Principles for Principals
Not dissimilar to how the FCA regulates the financial services market through ‘principles-based’ regulation, Principal firms should be regulating their Agent(s) through the Principles for Businesses as well. Many of the Principles for Businesses were called out in the investment firms’ space as clear failings by the Principal firm, and these can form a focus for payment/e-money Principals to evaluate their own controls.

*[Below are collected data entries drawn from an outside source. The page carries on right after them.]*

-- ==== Sys2Proof/Tests/Slice0.lean ====
section
/-! SUPPORT. Tests on fixed values, taken from 95_test_vectors.md and the examples of the rules, and, for every
statement with hypotheses, a state and operands that meet them (`witness_<statement>…`). -/

namespace Sys2Proof.Tests

-- One theorem at a time: a thread for each would not fit under the memory limit.
set_option Elab.async false

open Sys2Proof Sys2Proof.Machine

/-- `p` of every member of a list. -/
abbrev allOf {α : Type} (l : List α) (p : α → Prop) [DecidablePred p] : Prop := (l.all fun x => decide (p x)) = true

/-- An invocation in progress right after an OPEN from reset. -/
def act (d : Dir) (m : Mode) : State := { State.reset with phase := .active, dir := d, mode := m }

/-- The same with a tail in ACC, CNT and GCNT. -/
def reg (d : Dir) (m : Mode) (acc : BitVec 32) (cnt : BitVec 6) (gcnt : BitVec 3) : State :=
  { act d m with acc := acc, cnt := cnt, gcnt := gcnt }

/-- A Base91 decode state with a pending symbol. -/
def pending (acc : BitVec 32) (cnt : BitVec 6) (pend : BitVec 7) : State :=
  { act .decode .base91 with acc := acc, cnt := cnt, pend := pend, pendv := true }

/-- Outside an invocation, with a line length and a position. -/
def idleIn (p : Phase) (llen lpos : BitVec 12) : State := { State.reset with phase := p, llen := llen, lpos := lpos }

/-- `s` with the host's next transactions given. -/
def onPort (s : State) (p : List PortEvent) : State := { s with port := p }

/-- The state after one command; no command stops. -/
def after (i : Instr) (s : State) : State :=
  match exec i s with
  | .next t => t
  | .fault f => nomatch f
  | .refused _ => s

/-- The state after one step on one word of CMD. -/
def afterWord (w : CommandWord) (s : State) : State :=
  match step { s with port := [.command w] } with
  | .next t => t
  | .fault f => nomatch f
  | .refused _ => s

/-! ### Decoding (30_encoding.md R80 to R87) -/

/-- One word per format, written out field by field from 30_encoding.md A.1. -/
theorem test_decode_formats :
    decode (0b0001#4 ++ 0b00000000#8 ++ 0b1#1 ++ 0b110#3) = .ok .openDB85 ∧
      decode (0b0010#4 ++ 0b0000#4 ++ 0b01010100#8) = .ok (.push 0x54) ∧
      decode (0b0011#4 ++ 0b000000000000#12) = .ok .flush ∧
      decode (0b0100#4 ++ 0b000001001100#12) = .ok (.setll 76) ∧
      decode (0b0101#4 ++ 0b000#3 ++ 0b1#1 ++ 0b00001010#8) = .ok (.setsep 1 0x0A) := by decide +kernel

/-- The table of OPEN words after 30_encoding.md R86. -/
theorem test_decode_open :
    decode 0x1000 = .ok .openEB02 ∧ decode 0x1001 = .ok .openEB08 ∧ decode 0x1002 = .ok .openEB10 ∧
      decode 0x1003 = .ok .openEB16 ∧ decode 0x1004 = .ok .openEB32 ∧ decode 0x1005 = .ok .openERsvd5 ∧
      decode 0x1006 = .ok .openEB85 ∧ decode 0x1007 = .ok .openEB91 ∧ decode 0x1008 = .ok .openDB02 ∧
      decode 0x1009 = .ok .openDB08 ∧ decode 0x100A = .ok .openDB10 ∧ decode 0x100B = .ok .openDB16 ∧
      decode 0x100C = .ok .openDB32 ∧ decode 0x100D = .ok .openDRsvd5 ∧ decode 0x100E = .ok .openDB85 ∧
      decode 0x100F = .ok .openDB91 := by decide +kernel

Principal firms should oversee their Agents' compliance with the relevant guidance in the FCA’s Approach Document, however there are some principles that were specifically highlighted by the FCA in the May 2019 'Dear CEO' letter that still read across today, such as:
- Principle 2 – skill, care, and diligence. The FCA identified that ARs (Agents) were conducting activities outside of their Principal firm’s core area of expertise and, more importantly, their permission. For example, an Agent cannot provide the payment service of money remittance if its Principal firm does not itself have authorisation to provide that service. Similarly, under the Electronic Money Regulations, an Agent is – technically – only able to act as such in relation to the principal firm’s payment services. With regards the issuance of e-money, an Agent (or ‘distributor’) is able only to distribute or redeem e-money that is issued by its Principal firm
- Principle 3 – management and control. Key to the FCA’s findings, in both sectors, is the extent to which oversight of an AR/Agent’s activity is visible, effectively monitored and the relevant risks identified and mitigated
- Principle 8 – conflicts of interest. The FCA identified that conflicts of interest, that are inherent in this model, are not accurately identified, logged or managed by Principal firms. Whilst FSMA firms may be familiar with this requirement this may be new for payments firms
What should I do?
There are a number of things you should consider if you have (or intend to have) Agents operating under your umbrella. Here are my top 5 ‘things to do’:
Ensure they are ‘fit and proper’ before onboarding them, e.g. through credit checks, solvency checks, DSB checks, or other onboarding programme. The FCA will expect you to have done this before submitting an application to register the Agent
Ensure what they are doing is consistent with your permission i.e. they are not providing a payment service that you are not already authorised/registered to provide yourself
Ensure they remain ‘fit and proper’; you should be checking at least annually that nothing has changed in their circumstances since they were appointed
Follow the money. If you are subject to safeguarding, you must ensure that any relevant funds received by your Agent(s) are accounted for in your own calculations
Ensure they are compliant. As their Principal, the obligation is on you. Your Agents should be acting in accordance with the policies and procedures set by the Principal firm. You must create, implement and evidence a monitoring programme that provides you with the appropriate level of assurance, and which can be used to demonstrate to the FCA you have sufficient control and oversight over your Agent(s)
As I mentioned earlier, there are many corollaries out there. Recent history (e.g. the application of the Principles to payments firms) suggests that the payments sector is being brought more in line with the FSMA-related community and, as such, it would be prudent to start anticipating regulatory change by refence to what already exists for FSMA firms.